When you factor in all the above, you come to realize why the tourist rental industry is booming in Spain. This short article goes on to explain how you too can profit and ride the tourist rental wave.
8 tips to rent like a pro
- Location, location, location. Any article on real estate worth its salt usually starts with this timeless saying. A worn out trope no doubt, but that doesn’t make it any less true and it is hands down the first tip that is often forgotten or neglected by most. Property prices can increase or decrease, but nothing impacts more on them than location. A great location helps you to cap off the storm greatly cutting down on your losses in a cycle downturn. Conversely, in a property boom, well-located real estate greatly capitalizes from it, soaring at a much higher rate than the average. When you invest in BTL, you need to choose a location which has a great touristic affluence. You simply can’t go wrong with international household names such as Madrid, Marbella, Mallorca, and Barcelona.
- Inland vs coastal. Both are on high demand but for very different reasons. The discerning city crowd, with refined tastes, are after the glitz and bling of a cosmopolitan lifestyle and are drawn to museums, restaurants, cultural events and all the flashy spoils a big city has to offer. On the other hand, the beach crowd is after raw fun, sun & beach, mojitos and disconnecting for a while. You must decide which group you want to appeal to and hone your marketing towards it. Both are proving to be great business options. Inland property (large cities aside) tend to fall more on the rural wayside. Whereas coastal resorts (and large cities) are clearly aligned with urban properties. To sum it up, in general, flat out you should choose urban over rural for buy-to-lets in my humble opinion. That said, if you have a strong predisposition towards nature and wildlife preservation and want to offer this healthy experience to your guests, then by all means go rural (inland). Spain has thousands of unspoilt scenery waiting for you, and your guests, to discover and get lost in their beauty.

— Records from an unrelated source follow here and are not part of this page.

-- ==== Sys2Proof/Machine/Ops.lean ====
section
/-! DEFINITION. The operations every meaning is written over: system memory (00_scope.md R15, R16), events and
outputs (R17), taking a BusFault (60_exceptions.md R425), reset as the one way back (70_reset_and_hazards.md
R460), and the completion of a command (10_state.md R61). -/

namespace Sys2Proof.Machine

/-! ### Named updates of the state -/

/-- The state with another system memory. -/
def State.withMem (s : State) (m : List Host.Cell) : State := { s with mem := m }

/-- The state with another receive ring. -/
def State.withRx (s : State) (r : RxRing) : State := { s with rx := r }

/-- The state with another transmit ring. -/
def State.withTx (s : State) (t : TxRing) : State := { s with tx := t }

/-- The state with other network control and status registers. -/
def State.withNet (s : State) (n : Net) : State := { s with net := n }

/-- The state with another CBSTAT. -/
def State.withCb (s : State) (c : Callbacks) : State := { s with cb := c }

/-- The state with another engine status. -/
def State.withEng (s : State) (e : Engine) : State := { s with eng := e }

/-- The state with another command port. -/
def State.withCmd (s : State) (c : CommandPort) : State := { s with cmd := c }

/-- The state with another event queue. -/
def State.withEv (s : State) (e : Events) : State := { s with ev := e }

/-- The state with another protocol configuration. -/
def State.withCfg (s : State) (c : NodeConfig) : State := { s with cfg := c }

/-- The state with another canonical DMX buffer. -/
def State.withDmx (s : State) (d : Dmx) : State := { s with dmx := d }

/-- The state with another DISP_FAIL. -/
def State.withDispFail (s : State) (v : Word) : State := { s with dispFail := v }

/-- The state with other output lists. -/
def State.withOut (s : State) (o : Outputs) : State := { s with out := o }

/-- The state with another environment. -/
def State.withEnv (s : State) (e : Env) : State := { s with env := e }

/-! ### Steps that may end in a BusFault -/

/-- A part of a step: it gives a value and a state, or it ends at the failing address of a BusFault with the
state it has made so far (R425: every update before the failing access stays made). -/
abbrev Op (α : Type) := EStateM Word State α

/-- The current state. -/
def current : Op State := fun s => .ok s s

/-- An update of the state. -/
def update (f : State → State) : Op Unit := fun s => .ok () (f s)

/-- `raise BusFault(a)` (R18). -/
def busFault {α : Type} (a : Word) : Op α := fun s => .error a s

/-- `for i in start .. start + n - 1: body(i)`. -/
def forRange (body : Nat → Op Unit) : Nat → Nat → Op Unit
  | _, 0 => pure ()
  | i, n + 1 => do
    body i
    forRange body (i + 1) n

/-! ### System memory as data -/

/-- The byte at an address. -/
def readCell : List Host.Cell → Nat → Byte
  | [], _ => Config.unlistedByte
  | (k, b) :: m, a => if a = k then b else readCell m a

/-- The memory with the byte at an address replaced, in canonical form: rising addresses, and no entry equal
to what an unlisted address reads as. -/
def writeCell : List Host.Cell → Nat → Byte → List Host.Cell
  | [], a, b => if b = Config.unlistedByte then [] else [(a, b)]
  | (k, c) :: m, a, b =>
    if a < k then (if b = Config.unlistedByte then (k, c) :: m else (a, b) :: (k, c) :: m)
    else if a = k then (if b = Config.unlistedByte then m else (a, b) :: m)
    else (k, c) :: writeCell m a b

/-- Every entry is at or above `lo`, addresses rise strictly and stay below 2^32, and no entry is equal to what
an unlisted address reads as. -/
def risingFrom : Nat → List Host.Cell → Bool
  | _, [] => true
  | lo, (k, b) :: m => decide (lo ≤ k) && decide (k < 2 ^ 32) && (b != Config.unlistedByte) && risingFrom (k + 1) m

/-- The canonical form of system memory. -/
def Memory.wf (m : List Host.Cell) : Bool := risingFrom 0 m

/-- The byte of system memory at an address. -/
def State.byte (s : State) (a : Word) : Byte := readCell s.mem a.toNat

/-- The `n` bytes at `a, a+1, ...`, addresses modulo 2^32 (R15). -/
def readBytes (m : List Host.Cell) (a : Word) : Nat → List Byte
  | 0 => []
  | n + 1 => readCell m a.toNat :: readBytes m (a + 1) n

/-- The memory after the bytes are written at `a, a+1, ...` in increasing order (R15). -/
def writeBytes (m : List Host.Cell) (a : Word) : List Byte → List Host.Cell
  | [] => m
  | b :: bs => writeBytes (writeCell m a.toNat b) (a + 1) bs

/-- The little-endian word at an address (R104). -/
def readWord (m : List Host.Cell) (a : Word) : Word := wordAt (readBytes m a 4) 0

/-- The memory after a little-endian word is written (R104). -/
def writeWord (m : List Host.Cell) (a v : Word) : List Host.Cell := writeBytes m a (wordBytes v)

/-! ### Checked accesses (R15) -/

/-- MEM_VALID (R9): the address lies in one of the regions. -/
def memValid (p : Params) (a : Word) : Bool :=
  p.memMap.any fun r => decide (r.base ≤ a.toNat) && decide (a.toNat < r.base + r.size)

/-- The lower of two addresses, one of them perhaps absent. -/
def lowerOf (x : Word) : Option Word → Word
  | none => x
  | some y => if x.toNat < y.toNat then x else y

/-- The lowest of the addresses `a .. a+n-1` for which MEM_VALID fails. An access that wraps past 2^32 - 1 is
ordered by address, not by offset (log entry 9). -/
def lowestInvalid (p : Params) (a : Word) : Nat → Option Word
  | 0 => none
  | n + 1 =>
    if memValid p a then lowestInvalid p (a + 1) n else some (lowerOf a (lowestInvalid p (a + 1) n))

/-- The check before an access: BusFault at the lowest failing address, or nothing. -/
def checkAccess (a : Word) (n : Nat) : Op Unit := fun s =>
  match lowestInvalid s.params a n with
  | none => .ok () s
  | some x => busFault x s

/-- `MemRead(a, n)`. -/
def memRead (a : Word) (n : Nat) : Op (List Byte) := do
  checkAccess a n
  let s ← current
  pure (readBytes s.mem a n)

/-- `MemRead(a, 1)`. -/
def memReadByte (a : Word) : Op Byte := do
  checkAccess a 1
  let s ← current
  pure (s.byte a)

/-- `MemWrite(a, n, bytes)`. -/
def memWrite (a : Word) (bs : List Byte) : Op Unit := do
  checkAccess a bs.length
  update fun s => s.withMem (writeBytes s.mem a bs)

/-- `MemRead32(a)`. -/
def memRead32 (a : Word) : Op Word := do
  checkAccess a 4
  let s ← current
  pure (readWord s.mem a)

/-- `MemWrite32(a, v)`. -/
def memWrite32 (a v : Word) : Op Unit := do
  checkAccess a 4
  update fun s => s.withMem (writeWord s.mem a v)

/-- `Copy(dst, src, n)` (R16): byte by byte, in ascending order. -/
def copy (dst src : Word) : Nat → Op Unit
  | 0 => pure ()
  | n + 1 => do
    let b ← memReadByte src
    memWrite dst [b]
    copy (dst + 1) (src + 1) n

/-! ### Events and outputs (R17) -/

/-- `Emit(e)` on the queue (R63): append, or drop and set OVF. -/
def Events.push (depth : Nat) (q : Events) (e : Word) : Events :=
  if q.queue.length < depth then { q with queue := q.queue ++ [e] } else { q with ovf := true }

/-- `Emit(e)`. -/
def emit (e : Word) : Op Unit := update fun s => s.withEv (s.ev.push s.params.evqDepth e)

/-- `WireSend(bytes)`: append a frame to WIRE_TX (R75). -/
def wireSend (bs : List Byte) : Op Unit :=
  update fun s => s.withOut { s.out with wireTx := s.out.wireTx ++ [bs] }

/-- The next transmission outcome (R274), and the environment after it: the next one supplied, else a free
value. -/
def Env.drawTx (e : Env) : Bool × Env :=
  match e.txOutcomes with
  | b :: bs => (b, { e with txOutcomes := bs })
  | [] => (Config.txOutcome e.txDraws, { e with txDraws := e.txDraws + 1 })

/-- The next RADIO answer (R280), and the environment after it: the next one supplied, else a free value. -/
def Env.drawAck (e : Env) : Bool × Env :=
  match e.radioAcks with
  | b :: bs => (b, { e with radioAcks := bs })
  | [] => (Config.radioAck e.radioDraws, { e with radioDraws := e.radioDraws + 1 })

/-- `draw TX_OUTCOME` (R272). -/
def drawTxOutcome : Op Bool := fun s => .ok s.env.drawTx.1 (s.withEnv s.env.drawTx.2)

/-- `RadioSend(pipe, rec)` on the state: the triple joins RADIO_OUT with its answer. -/
def State.radioSent (s : State) (pipe record : Word) : State :=
  (s.withOut { s.out with radioOut := s.out.radioOut ++ [⟨pipe, record, s.env.drawAck.1⟩] }).withEnv s.env.drawAck.2

/-- `RadioSend(pipe, rec) -> ack` (R17). -/
def radioSend (pipe record : Word) : Op Bool := fun s => .ok s.env.drawAck.1 (s.radioSent pipe record)

/-! ### Taking the block's exception, and leaving it -/

/-- BusFault (R425): FAULT is set, the agent, the command and the failing address are recorded. Everything
else stays as the step left it; of a command, PEND and BUSY among it. -/
def State.takeBusFault (s : State) (src : FaultSource) (fop : Byte) (a : Word) : State :=
  s.withEng { s.eng with fault := true, fsrc := src, fop := fop, faultAddr := a }

/-- Reset (R460, R461), the only way to leave the FAULT state: every piece of the block's state at its reset
value, system memory untouched. -/
def State.resetBlock (s : State) : State := State.resetWith s.params s.mem s.env

/-! ### Running a command -/

/-- Completion of a command (R61, R200): RES0..RES3, STATUS and LASTOP are written, PEND empties, BUSY clears. -/
def State.complete (s : State) (op : Byte) (status : Status) (res : Results) : State :=
  s.withCmd { s.cmd with res := res, status := status, lastop := op, pend := none, busy := false }

/-- A command's body with its completion, or with the BusFault that ended it (R200, R425). -/
def runCommand (op : Byte) (body : Op (Status × Results)) (s : State) : Host.Outcome State Fault Refusal :=
  match body s with
  | .ok r s' => .next (s'.complete op r.1 r.2)
  | .error a s' => .next (s'.takeBusFault .ce op a)

/-- A step of an agent that is no command: its state, or the BusFault that ended it. -/
def runAgent (src : FaultSource) (fop : Byte) (body : Op Unit) (s : State) : Host.Outcome State Fault Refusal :=
  match body s with
  | .ok _ s' => .next s'
  | .error a s' => .next (s'.takeBusFault src fop a)

end Sys2Proof.Machine
end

- Affordability vs maintenance. Budgeting carefully is a key element of any successful conveyance procedure. Yes, you may afford to buy a swanky property in a great location, but can you afford its steep maintenance? Only buy a property you are absolutely confident you can afford to maintain over the mid to long run. Buy-to-let properties intrinsically should not be very expensive. I advise the property you acquire should be centric, small, with good communications, within walking distance of all amenities and the sea (on coastal resorts). If you do your research properly, you can even use at times the rental income generated to repay the mortgage and any additional expenses.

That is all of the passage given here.